Image Analysis 4.0 now in public preview with a unified API endpoint and new OCR model

Microsoft

Oct 13, 2022

Enterprises and hobbyists alike have been using the Azure Computer Vision’s Image Analysis API to garner various insights from their images. These insights help power scenarios such as digital asset management, search engine optimization, image content moderation and alt-text for accessibility among others.

Newly improved features including Read (OCR)

We are thrilled to announce the public preview release of Computer Vision Image Analysis 4.0 which combines existing and new visual features such as Read (optical character recognition), captioning, image classification and tagging, object detection, people detection, smart cropping into one API. One call is all it takes to run all these features on an image.

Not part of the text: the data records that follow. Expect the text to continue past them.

-- ==== Sys2Proof/Laws/Dispatch.lean ====
section
/-! SUPPORT. Each instruction executes as its own meaning. -/

namespace Sys2Proof.Machine

variable (s : State)
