/-! ## Slice -/

@[simp] theorem setSlice_powered (v : Slice) : (s.setSlice k v).powered = s.powered := rfl
@[simp] theorem setSlice_mem (v : Slice) : (s.setSlice k v).mem = s.mem := rfl
@[simp] theorem setSlice_badLines (v : Slice) : (s.setSlice k v).badLines = s.badLines := rfl
@[simp] theorem setSlice_clk (v : Slice) : (s.setSlice k v).clk = s.clk := rfl
@[simp] theorem setSlice_agenda (v : Slice) : (s.setSlice k v).agenda = s.agenda := rfl
@[simp] theorem setSlice_cur (v : Slice) : (s.setSlice k v).cur = s.cur := rfl
@[simp] theorem setSlice_draw (v : Slice) : (s.setSlice k v).draw = s.draw := rfl
@[simp] theorem setSlice_fresh (v : Slice) : (s.setSlice k v).fresh = s.fresh := rfl
@[simp] theorem setSlice_msgs (v : Slice) : (s.setSlice k v).msgs = s.msgs := rfl
@[simp] theorem setSlice_msix (v : Slice) : (s.setSlice k v).msix = s.msix := rfl
@[simp] theorem setSlice_msixPend (v : Slice) : (s.setSlice k v).msixPend = s.msixPend := rfl
@[simp] theorem setSlice_sysOut (v : Slice) : (s.setSlice k v).sysOut = s.sysOut := rfl
@[simp] theorem setSlice_hostOut (v : Slice) : (s.setSlice k v).hostOut = s.hostOut := rfl
@[simp] theorem setSlice_tenants (v : Slice) : (s.setSlice k v).tenants = s.tenants := rfl
@[simp] theorem setSlice_queues (v : Slice) : (s.setSlice k v).queues = s.queues := rfl
@[simp] theorem setSlice_starts (v : Slice) : (s.setSlice k v).starts = s.starts := rfl
@[simp] theorem setSlice_gens (v : Slice) : (s.setSlice k v).gens = s.gens := rfl
@[simp] theorem setSlice_launches (v : Slice) : (s.setSlice k v).launches = s.launches := rfl
@[simp] theorem setSlice_dies (v : Slice) : (s.setSlice k v).dies = s.dies := rfl
@[simp] theorem setSlice_cores (v : Slice) : (s.setSlice k v).cores = s.cores := rfl
@[simp] theorem setSlice_groups (v : Slice) : (s.setSlice k v).groups = s.groups := rfl
@[simp] theorem setSlice_cohorts (v : Slice) : (s.setSlice k v).cohorts = s.cohorts := rfl
@[simp] theorem setSlice_link (v : Slice) : (s.setSlice k v).link = s.link := rfl
@[simp] theorem setSlice_anvil (v : Slice) : (s.setSlice k v).anvil = s.anvil := rfl
@[simp] theorem setSlice_core_at (v : Slice) (j : Nat) : (s.setSlice k v).core j = s.core j := rfl
@[simp] theorem setSlice_die_at (v : Slice) (j : Nat) : (s.setSlice k v).die j = s.die j := rfl
@[simp] theorem setSlice_tenant_at (v : Slice) (j : Nat) : (s.setSlice k v).tenant j = s.tenant j := rfl
@[simp] theorem setSlice_queue_at (v : Slice) (j : Nat) : (s.setSlice k v).queue j = s.queue j := rfl
@[simp] theorem setSlice_gen_at (v : Slice) (j : Nat) : (s.setSlice k v).gen j = s.gen j := rfl
@[simp] theorem setSlice_same (v : Slice) : (s.setSlice k v).slice k = v := by simp [setSlice, slice]
theorem setSlice_other (v : Slice) {j : Nat} (h : j ≠ k) : (s.setSlice k v).slice j = s.slice j := get_store_other _ _ v h
@[simp] theorem onSlice_powered (f : Slice → Slice) : (s.onSlice k f).powered = s.powered := rfl
@[simp] theorem onSlice_mem (f : Slice → Slice) : (s.onSlice k f).mem = s.mem := rfl
@[simp] theorem onSlice_badLines (f : Slice → Slice) : (s.onSlice k f).badLines = s.badLines := rfl
@[simp] theorem onSlice_clk (f : Slice → Slice) : (s.onSlice k f).clk = s.clk := rfl
@[simp] theorem onSlice_agenda (f : Slice → Slice) : (s.onSlice k f).agenda = s.agenda := rfl
@[simp] theorem onSlice_cur (f : Slice → Slice) : (s.onSlice k f).cur = s.cur := rfl
@[simp] theorem onSlice_draw (f : Slice → Slice) : (s.onSlice k f).draw = s.draw := rfl
@[simp] theorem onSlice_fresh (f : Slice → Slice) : (s.onSlice k f).fresh = s.fresh := rfl
@[simp] theorem onSlice_msgs (f : Slice → Slice) : (s.onSlice k f).msgs = s.msgs := rfl
@[simp] theorem onSlice_msix (f : Slice → Slice) : (s.onSlice k f).msix = s.msix := rfl
@[simp] theorem onSlice_msixPend (f : Slice → Slice) : (s.onSlice k f).msixPend = s.msixPend := rfl
@[simp] theorem onSlice_sysOut (f : Slice → Slice) : (s.onSlice k f).sysOut = s.sysOut := rfl
@[simp] theorem onSlice_hostOut (f : Slice → Slice) : (s.onSlice k f).hostOut = s.hostOut := rfl
@[simp] theorem onSlice_tenants (f : Slice → Slice) : (s.onSlice k f).tenants = s.tenants := rfl
@[simp] theorem onSlice_queues (f : Slice → Slice) : (s.onSlice k f).queues = s.queues := rfl
@[simp] theorem onSlice_starts (f : Slice → Slice) : (s.onSlice k f).starts = s.starts := rfl
@[simp] theorem onSlice_gens (f : Slice → Slice) : (s.onSlice k f).gens = s.gens := rfl
@[simp] theorem onSlice_launches (f : Slice → Slice) : (s.onSlice k f).launches = s.launches := rfl
@[simp] theorem onSlice_dies (f : Slice → Slice) : (s.onSlice k f).dies = s.dies := rfl
@[simp] theorem onSlice_cores (f : Slice → Slice) : (s.onSlice k f).cores = s.cores := rfl
@[simp] theorem onSlice_groups (f : Slice → Slice) : (s.onSlice k f).groups = s.groups := rfl
@[simp] theorem onSlice_cohorts (f : Slice → Slice) : (s.onSlice k f).cohorts = s.cohorts := rfl
@[simp] theorem onSlice_link (f : Slice → Slice) : (s.onSlice k f).link = s.link := rfl
@[simp] theorem onSlice_anvil (f : Slice → Slice) : (s.onSlice k f).anvil = s.anvil := rfl
@[simp] theorem onSlice_core_at (f : Slice → Slice) (j : Nat) : (s.onSlice k f).core j = s.core j := rfl
@[simp] theorem onSlice_die_at (f : Slice → Slice) (j : Nat) : (s.onSlice k f).die j = s.die j := rfl
@[simp] theorem onSlice_tenant_at (f : Slice → Slice) (j : Nat) : (s.onSlice k f).tenant j = s.tenant j := rfl
@[simp] theorem onSlice_queue_at (f : Slice → Slice) (j : Nat) : (s.onSlice k f).queue j = s.queue j := rfl
@[simp] theorem onSlice_gen_at (f : Slice → Slice) (j : Nat) : (s.onSlice k f).gen j = s.gen j := rfl
@[simp] theorem onSlice_same (f : Slice → Slice) : (s.onSlice k f).slice k = f (s.slice k) := by simp [onSlice]
theorem onSlice_other (f : Slice → Slice) {j : Nat} (h : j ≠ k) : (s.onSlice k f).slice j = s.slice j := get_store_other _ _ _ h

The Read (OCR) feature integrates more deeply with the Computer Vision service and includes performance improvements that are optimized for image scenarios that make OCR easy to use for user interfaces and near real time experiences. Read now supports 164 languages including Cyrillic, Arabic, and Hindi languages.

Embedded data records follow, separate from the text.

/-- Keyed additions on their way, and one at a slice for which a REDFLUSH waits; a tenant whose window is the first MiB. -/
def redoQ (slot : Nat) : RedoEntry := { c := 0, slot := slot, pa := 0x100F0, ty := 0, key := 0, val := 0x3F800000 }
def flushPkt : WinPkt := { id := 1, num := 0, bytes := [], state := .flushing 0 [homeSlice 0x100F0, 319] }
def tenantW : Tenant := { txwb := [(0, 3)], txwl := [(0, 0xF0000)] }
def stRedo : State :=
  { mk (co0 []) group0 { core0 with redos := [redoQ 0] } with
      tenants := [(0, tenantW)], slices := [(homeSlice 0x100F0, { redo := [redoQ 0] })], queues := [(0, { window := [flushPkt] })] }

theorem test_wit_RequestsArePerformedAtTheirTargets_reductions :
    (stRedo.core 0).redos[0]? = some (redoQ 0) ∧ lookup stRedo.launches 0 = some launch0 ∧ homeReady stRedo 0x100F0 = true ∧
    (stRedo.slice (homeSlice 0x100F0)).redo.length < Config.redoEntries ∧ flushWanted stRedo (homeSlice 0x100F0) 0 = true ∧
    (stRedo.slice (homeSlice 0x100F0)).redo.filter (fun e => e.slot == 0) = [redoQ 0] ∧ (stRedo.tenant 0).area = none ∧
    plainTarget stRedo ((List.range 4).map (0x100F0 + ·)) ∧ inWritableWindow (stRedo.tenant 0) 0x100F0 4 = true := by
  refine ⟨rfl, rfl, ?_⟩
  simp only [plainTarget]
  decide +kernel

/-- A command in slot 2 whose rows end at the end of the page at 0, its last row the open one; its loader or storer; and the same
where the page is one of another package. -/
def cmdR (kind st rowdone ga : Nat) : TileCmd :=
  { desc := BitVec.ofNat 512 (descT ga 1), ticket := 3, kind := kind, st := st, rowdone := rowdone, owed := 64 }
def gRow (c : TileCmd) (st : Bool := false) : Group :=
  writeBar (group0.setRv st { mode := .running, slots := [(2, c)] }) 0x1FE0 ⟨4, 2, 1, 264, 8, 0, 0, 0, 0, 1, 1⟩
def stRow (c : TileCmd) (st : Bool := false) (C : Core := memC) : State := mk (co0 []) (gRow c st) C
def kRow (c : TileCmd) (st : Bool := false) : RvCtx := ⟨0, st, gRow c st, launch0, (gRow c st).rv st⟩
def pageR : TlbEntry := ⟨0, 0, 16, farPa 0x10000, 0x1F, true⟩

theorem test_wit_TileCommandsRunRowByRow :
    let c1 := cmdR 0 1 0 0xFF00
    let cL := cmdR 0 2 3 0xFF00
    let cS := cmdR 4 2 3 0xFF00
    let cF := cmdR 0 2 3 0xFF08
    let sR := inDomain (stRow cL false { core0 with tlb := [pageR] })
    CmdAt (stRow c1) (kRow c1) 2 c1 ∧ c1.st = 1 ∧
    (∀ p ∈ (kRow c1).r.slots, (p.2.st = 1 → c1.ticket.toNat ≤ p.2.ticket.toNat) ∧ c1.fwait.toNat ≤ p.2.ticket.toNat) ∧
    CmdAt (stRow cL) (kRow cL) 2 cL ∧ cL.spc = 0 ∧ cL.rowdone < cL.nrows ∧ cmdWaits (stRow cL) (kRow cL) cL = false ∧
    tileRead (stRow cL) (kRow cL) (cL.rowA cL.rowdone) cL.rowb 16 = .ok [(0x1FFC0, cL.rowb)] ∧
    storesOff (stRow cL) 0 (span 0x1FFC0 cL.rowb) = true ∧ barOpen (stRow cL) (kRow cL) cL ∧ barOpen (stRow cS true) (kRow cS true) cS ∧
    (readBar (gRow cL) cL.boff).landb + cL.rowb ≤ (readBar (gRow cL) cL.boff).expb ∧
    CmdAt (stRow cS true) (kRow cS true) 2 cS ∧ cmdWaits (stRow cS true) (kRow cS true) cS = false ∧
    tileXlat (stRow cS true) (kRow cS true) (cS.rowA cS.rowdone) cS.rowb 16 .write = .ok [(0x1FFC0, cS.rowb)] ∧
    localFault (stRow cS true) (kRow cS true) cS.spc (cS.lo + cS.rowdone * cS.ls) cS.rowb = none ∧
    storesOff (stRow cS true) 0 (span 0x1FFC0 cS.rowb) = true ∧ plainTarget (stRow cS true) (span 0x1FFC0 cS.rowb) ∧
    CmdAt (stRow cF) (kRow cF) 2 cF ∧ cmdWaits (stRow cF) (kRow cF) cF = false ∧
    rowFault (stRow cF) (kRow cF) cF cF.rowdone = some (faultAt 3 0xFFC8) ∧
    CmdAt sR (kRow cL) 2 cL ∧ cmdWaits sR (kRow cL) cL = false ∧
    tileRead sR (kRow cL) (cL.rowA cL.rowdone) cL.rowb 16 = .ok [(farPa 0x1FFC0, cL.rowb)] ∧ placeOf sR (farPa 0x1FFC0) = .remote 5 ∧
    (∀ k ∈ [0, 4], CmdAt (stRow (cmdR k 2 4 0xFF00)) (kRow (cmdR k 2 4 0xFF00)) 2 (cmdR k 2 4 0xFF00)) ∧
    (cmdR 4 2 4 0xFF00).nrows ≤ (cmdR 4 2 4 0xFF00).rowdone ∧
    (readBar (gRow cS) cS.boff).landb + cS.total ≤ (readBar (gRow cS) cS.boff).expb := by
  refine ⟨⟨rfl, rfl, rfl⟩, rfl, ?_, ⟨rfl, rfl, rfl⟩, ?_, ?_, ?_, ok_of ?_, ?_, ?_, ?_, ?_, ⟨rfl, rfl, rfl⟩, ?_, ok_of ?_, ?_, ?_, ?_,
    ⟨rfl, rfl, rfl⟩, ?_, ?_, ⟨rfl, rfl, rfl⟩, ?_, ok_of ?_, ?_, fun _ _ => ⟨rfl, rfl, rfl⟩, ?_, ?_⟩ <;>
    try simp only [storesOff, barOpen, plainTarget, span]
  all_goals decide +kernel

/-- An MMA on I8 of one K-group that clears C, before and after its last step, one that has waited, and its cohort's batch. -/
def coEng : Cohort := { co0 [(17, 16), (19, 16), (20, 0), (21, 64)] with lcom := 3, lcpl := 2, bflags := [(3, 1), (3, 4), (4, 2)], locks := [(3, 0), (4, 1)] }
def opI8 (mb since : Nat) (bad : Option Nat := none) : MatOp :=
  { opOf coEng 0x50 0x000C9000 with batch := 4, mb := mb, since := since, bad := bad }
def stEng (e : List MatOp) : State :=
  mk coEng { group0 with ab := writeCells [] (cellsOf 0xF0 (leBytes 16 0x80FF)), wb := writeCells [] (cellsOf 0 (leBytes 16 0x7F80)) }
    { core0 with engine := e }

theorem test_wit_TheMatrixEngineRunsItsOperations :
    let s := stEng [opI8 0 0]
    let x := cx coEng { group0 with ab := writeCells [] (cellsOf 0xF0 (leBytes 16 0x80FF)), wb := writeCells [] (cellsOf 0 (leBytes 16 0x7F80)) }
    EngineHas s 0 x (opI8 0 0) ∧ (opI8 0 0).opc ≠ 0x52 ∧ rangesBad x.g (stepRanges (opI8 0 0) ++ stepCRanges (opI8 0 0)) = none ∧
    (opI8 0 0).at_ = 4 ∧ (opI8 0 0).zeroC = true ∧ (opI8 0 0).g = 0 ∧ (opI8 0 0).seen = [] ∧ (opI8 0 0).old = [] ∧
    opFault x.node (opI8 0 0) = none ∧ ((stEng [opI8 0 65536]).core 0).engine[0]? = some (opI8 0 65536) ∧ (opI8 0 65536).finished = false ∧
    Config.longClk ≤ (opI8 0 65536).since ∧ ((stEng [opI8 0 65536]).core 0).running ≠ some 0 ∧
    (∀ b ∈ [none, some 7], ((stEng [opI8 0 0, opI8 1 0 b, opI8 0 0]).core 0).engine = [opI8 0 0] ++ opI8 1 0 b :: [opI8 0 0] ∧
      (∀ q ∈ [opI8 0 0], q.finished = false) ∧ (opI8 1 0 b).finished = true) ∧ coEng.frep = none ∧
    coEng.lcom ≠ coEng.lcpl ∧ (3 : Word) = coEng.lcpl + 1 ∧ (∀ q ∈ (s.core 0).engine, q.c = 0 → q.batch ≠ 3) ∧
    (∀ q ∈ coEng.heldOps, q.batch ≠ 3) := by
  refine ⟨⟨rfl, rfl, rfl, ?_⟩, ?_⟩ <;> decide +kernel

/-- Tables of four levels for an address, whose leaf is the last page of the window of tenant 0. -/
def vaW : Nat := 0xABCDEF012345678
def tblW (l : Nat) : Nat := 0x20000 + 0x4000 * (3 - l)
def pteW (l : Nat) : Nat := if l = 0 then 0xF0000 + 0x1F else tblW (l - 1) + 1
def atW (l : Nat) : Nat := tblW l + vaW / 2 ^ (16 + 11 * l) % 2 ^ 11 * 8
def stWalk : State :=
  { mk (co0 []) with
      tenants := [(0, { tenantW with txroot := 0x20000 })],
      mem := writeCells [] ((List.range 4).flatMap (fun l => cellsOf (atW l) (leBytes 8 (pteW l)))) }
def leafW : TlbEntry := ⟨0, vaW / 65536 * 65536, 16, 0xF0000, BitVec.ofNat 64 (pteW 0), true⟩

theorem test_wit_TranslationEventsTakeEffect_walks :
    (stWalk.die 0).tables = [] ∧ vaW < 2 ^ 60 ∧ tblW 3 = (stWalk.tenant 0).txroot.toNat / 2 ^ 14 % 2 ^ 38 * 2 ^ 14 ∧
    (∀ l, l < 4 → atW l = tblW l + vaW / 2 ^ (16 + 11 * l) % 2 ^ 11 * 8 ∧ inWindow (stWalk.tenant 0) (atW l) 8 = true ∧
      rangeBad stWalk (canonPa stWalk (atW l)) 8 = false ∧ leNat (readMem stWalk (canonPa stWalk (atW l)) 8) = pteW l ∧ pteW l % 2 = 1 ∧
      pteW l / 2 ^ 52 % 16 = 0 ∧ pteW l / 2 ^ 10 % 16 = 0 ∧ pteW l / 2 ^ 5 % 4 = 0) ∧
    (∀ l, l < 3 → pteW (l + 1) / 2 % 2 = 0 ∧ tblW l = pteW (l + 1) / 2 ^ 14 % 2 ^ 38 * 2 ^ 14) ∧ pteW 0 / 2 % 2 = 1 ∧
    pteW 0 / 2 ^ 14 % 4 = 0 ∧ pteW 0 / 2 ^ 8 % 4 ≠ 3 ∧ (pteW 0 / 2 ^ 50 % 4 = 1 → pteW 0 / 2 ^ 8 % 4 = 2) ∧ allowed (pteW 0) .fetch = true ∧
    reservedPa (pteW 0 / 2 ^ 16 % 2 ^ 36 * 2 ^ 16) = false ∧
    windowCover (stWalk.tenant 0) (pteW 0 / 2 ^ 16 % 2 ^ 36 * 2 ^ 16) 65536 = some true ∧
    (∀ x ∈ (stWalk.core 0).tlb, x.hits 0 (BitVec.ofNat 64 vaW).toNat = false) ∧
    (stWalk.die 0).leaf.find? (fun x => x.hits 0 vaW) = none ∧ (∃ ts, walk stWalk 0 0 vaW .read = .ok (leafW, ts)) ∧
    ({ leaf := [leafW] } : Die).leaf.find? (fun x => x.hits 0 vaW) = some leafW ∧ (stWalk.core 0).tlb.length < Config.tlbEntries := by
  and_intros
  all_goals first
    | decide +kernel
    | exact below_of (by decide +kernel)
    | exact ⟨((walk stWalk 0 0 vaW .read).toOption.getD (leafW, [])).2, ok_of (by decide +kernel)⟩

/-- A tenant with a fault ring of 16 entries at its end, an entry to post and one that a cohort waits on. -/
def entF (id : Nat) (seq : Option Word) : FaultEntry := { id := id, va := 0x12345, seq := seq, kind := 2, agent := 1, core := 511, lvl := 3, reason := 1 }
def tenantF : Tenant :=
  { tenantW with txctl := 0x0000FF01, txfrb := 0xF0000, txfrh := 15, txfrt := 1, fseq := 9, faults := [entF 7 (some 8), entF 8 none],
                 thbase := 0x0000030000002001, thctl := 0x10020 }
def coPage : Cohort := { co0 [(48, 3)] with park := some (.page [7]), fault := some ⟨6, 0, 0x80, 2, 7, 8⟩ }
def stFault : State := { mk coPage with tenants := [(0, tenantF)], msix := [(255, { ctl := 0 })] }

theorem test_wit_TranslationEventsTakeEffect_faults :
    ((stFault.tenant 0).faults.filter (fun e => e.seq.isNone))[0]? = some (entF 8 none) ∧
    16 = 2 ^ ((stFault.tenant 0).txctl.toNat / 2 ^ 20 % 16 + 4) ∧
    0xF01E0 = canonPa stFault (frBase (stFault.tenant 0)) + 32 * ((stFault.tenant 0).txfrh % 16) ∧
    inWritableWindow (stFault.tenant 0) (frBase (stFault.tenant 0)) (32 * 16) = true ∧
    ((stFault.tenant 0).txfrh + 1) % 16 ≠ (stFault.tenant 0).txfrt % 16 ∧ cutOff stFault (frBase (stFault.tenant 0)) = false ∧
    plainTarget stFault (span 0xF01E0 32) ∧ 255 = (stFault.tenant 0).txctl.toNat / 2 ^ 8 % 2 ^ 12 ∧
    255 < (if (stFault.tenant 0).vf = 0 then 2048 else 256) ∧ vecMasked stFault (stFault.tenant 0).vf 255 = false ∧
    ((stWalk.tenant 0).txctl.getLsbD 0 = false ∧ (0x0000FF01 : Dword).getLsbD 0 = true) ∧
    (stFault.tenant 0).txctl.getLsbD 0 = (0x00F00001 : Dword).getLsbD 0 ∧
    16 = frSize (stFault.tenant 0) ∧ 15 = (0x8000F : Dword).toNat % 2 ^ 19 ∧ (stFault.tenant 0).txfrt ≤ 15 ∧ 15 ≤ (stFault.tenant 0).txfrh ∧
    (stFault.tenant 0).txfrh < 16 ∧ (stFault.tenant 0).faults.find? (fun e => e.seq == some 8) = some (entF 7 (some 8)) ∧
    ctxOf stFault 0 = some (cx coPage) ∧ waitingCohorts stFault 7 = [0] ∧ coPage.fault = some ⟨6, 0, 0x80, 2, 7, 8⟩ ∧ coPage.exports = [] ∧
    nothingSent stFault (cx coPage) ∧ (∀ g ∈ stFault.groups, ∀ c ∈ g.2.loader.slots ++ g.2.storer.slots, ∀ w ∈ c.2.waits, w.id ≠ 7) ∧
    (stFault.tenant 0).thctl.getLsbD 16 = true ∧ (stFault.tenant 0).thctl.toNat % 65536 ≠ 0 := by
  and_intros
  all_goals first
    | decide +kernel
    | exact rfl

/-- A tenant with an invalidation in progress. -/
def stInv : State := { mk (co0 []) with tenants := [(0, { tenantW with inv := some 0 })] }

theorem test_wit_TranslationEventsTakeEffect_invalidation :
    (stWalk.tenant 0).inv = none ∧ 2 ≤ (3 : BitVec 2).toNat ∧ (stInv.tenant 0).inv ≠ none ∧ (stInv.tenant 0).inv = some 0 ∧
    stillOut (((stInv.launches.filter (fun l => l.2.t == 0)).map (·.1)).foldl (fun s k => drainTenant s 0 k) stInv) 0 (invCovers 0 (stInv.tenant 0).invn) = false := by
  decide +kernel

/-- A package whose inbound window admits what has the key 7 to the first page, and whose aperture shows the second 64 GiB. -/
def stLink : State :=
  { State.reset with
      link := { len := true, hbap := 1, pkgid := 4, portup := 2 ^ 35 + 1, retrain := [(3, 0)], dwb := [(0, 0x0007000000000003)],
                dwl := [(0, 0)] },
      tenants := [(5, { vf := 32 })] }
def access (key : BitVec 16) (off : BitVec 40) (k : RemoteKind) : RemoteAccess := ⟨5, key, off, k⟩

theorem test_wit_LinkAndHostAccessesTakeEffect :
    (0x20 : Dword).toNat % 64 ≤ 32 ∧ (∀ p ∈ stLink.tenants, p.1 ≠ 5 → p.2.vf ≠ 32) ∧
    0x1000000000 = stLink.link.hbap * 2 ^ 36 ∧ 0xFFFFFFFFE + [(1 : Byte), 2].length ≤ 2 ^ 36 ∧
    homeReady stLink (0x1000000000 + 0xFFFFFFFFE) = true ∧ plainTarget stLink (span (0x1000000000 + 0xFFFFFFFFE) 2) ∧
    Admitted stLink (access 7 0xFFF8 (.load 8)) 8 false ∧ rangeBad stLink 0xFFF8 8 = false ∧
    Admitted stLink (access 7 0xFFF8 (.store (leBytes 8 5))) 8 true ∧ plainTarget stLink (span 0xFFF8 8) ∧
    (∀ p ∈ atomForms, (BitVec.ofNat 4 p.1).toNat = p.1) ∧ Admitted stLink (access 7 0xFFF8 (.atomic 14 true 1 2)) 8 true ∧
    Admitted stLink (access 7 0xFFFC (.atomic 14 false 1 2)) 4 true ∧
    stLink.link.len = true ∧ stLink.link.pkgid ≠ 1023 ∧ admitted stLink.link 8 0xFFF8 8 true = false ∧
    admitted stLink.link 7 0xFFF9 8 true = false ∧ homeReady stLink 0xFFF8 = true ∧
    35 < 36 ∧ stLink.link.portup.getLsbD 35 = true ∧ (∀ p ∈ stLink.link.retrain, p.1 ≠ 35) ∧ ∃ p ∈ stLink.link.retrain, p.1 = 3 := by
  refine ⟨?_, ?_, ?_, ?_, ?_, ?_, ?_, ?_, ?_, ?_, ?_, ?_, ?_, ?_⟩ <;> try simp only [plainTarget, Admitted, span]
  all_goals decide +kernel

/-- A module with errors to report, a silent front end, a core with 16 errors, and an error ring of 64 records whose head wraps. -/
def errE : ErrorRec := ⟨2, true, 3, 7, 0x81, 0x3FFFC0⟩
def anvilE (ctl : Dword) : Anvil :=
  { errs := [errE, errE], errctl := ctl, errbase := 0x4000000000000040, errh := 0xFFFFFFFF, errt := 5, errseq := 9, heard := [(0, 1), (4, 3)] }
def stErr (ctl : Dword := 1) : State :=
  { mk (co0 []) group0 { core0 with errs := 16 } with
      clk := 6000003, badLines := [5, 9], slices := [(homeSlice 576, { bad := [9] })], anvil := anvilE ctl }
def site (place part owner addr bits : Nat) : ErrorSite := ⟨place, bits, 1, 0x85, some 2, addr, owner, part⟩

theorem test_wit_ErrorsAreRecordedAndRecovered :
    lookup stErr.anvil.heard 0 = some 1 ∧ lookup stErr.anvil.heard 4 = some 3 ∧ 1 + 4 * 1500000 ≤ stErr.clk ∧ 3 + 4 * 1500000 ≤ stErr.clk ∧
    (stErr.die 0).inReset = false ∧ 16 ≤ (stErr.core 0).errs ∧ 0 ∉ stErr.anvil.quar ∧
    detected (site 5 0 0 3 2) = false ∧ detected (site 2 0 0 3 1) = true ∧ uncorrectable (site 2 0 0 3 1) = false ∧ (site 2 0 0 3 1).place ≠ 6 ∧
    (∀ p ∈ [(1, 2), (2, 3), (5, 1), (7, 2)], detected (site p.1 1 0 3 p.2) = true ∧ uncorrectable (site p.1 1 0 3 p.2) = true) ∧
    lookup stErr.cohorts (site 5 1 0 3 1).owner = some (co0 []) ∧ lookup stErr.groups (site 7 1 0 3 2).owner = some group0 ∧
    [5] = stErr.badLines.filter (fun l => decide (64 * l < 2 ^ 40) && !(stErr.slice (homeSlice (64 * l))).bad.contains l) ∧
    [9] = stErr.badLines.filter (fun l => (stErr.slice (homeSlice (64 * l))).bad.contains l) ∧
    stErr.anvil.errs = errE :: [errE] ∧ stErr.anvil.errctl.getLsbD 0 = true ∧
    (stErr.anvil.errh + 1).toNat % errSize stErr.anvil ≠ stErr.anvil.errt.toNat % errSize stErr.anvil ∧
    2 ^ 50 + 0x820 = busPa ((0x4000000000000040 : Dword).toNat / 32 % 2 ^ 47 * 32 + 32 * ((0xFFFFFFFF : Word).toNat % 64)) ∧
    errSize stErr.anvil = 64 ∧ (∀ a ∈ span (2 ^ 50 + 0x820) 32, stErr.badLines.contains (a / 64) = false) ∧
    (stErr 0).anvil.errctl.getLsbD 0 = false ∧ (0x1F : Dword).getLsbD 0 = true := by
  simp only [span]; decide +kernel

OCR demonstrated for a road sign.

Tested at Scale and Ready for Deployment

Microsoft’s own products from PowerPoint, Designer, Word, Outlook, Edge, and LinkedIn are using Vision APIs to power design suggestions, alt-text for accessibility, search engine optimization (SEO), document processing and content moderation.

You can get started with the public preview by trying out the visual features with your own images on Vision Studio. Upgrading from a previous version of the Computer Vision Image Analysis API to V4.0 is simple with these instructions.

We will continue to release breakthrough vision AI through this new API over the coming months, including capabilities powered by the Florence foundation model featured in this year’s premiere computer vision conference keynote at CVPR.

Object detection showing a cat with a 91.10% confidence score.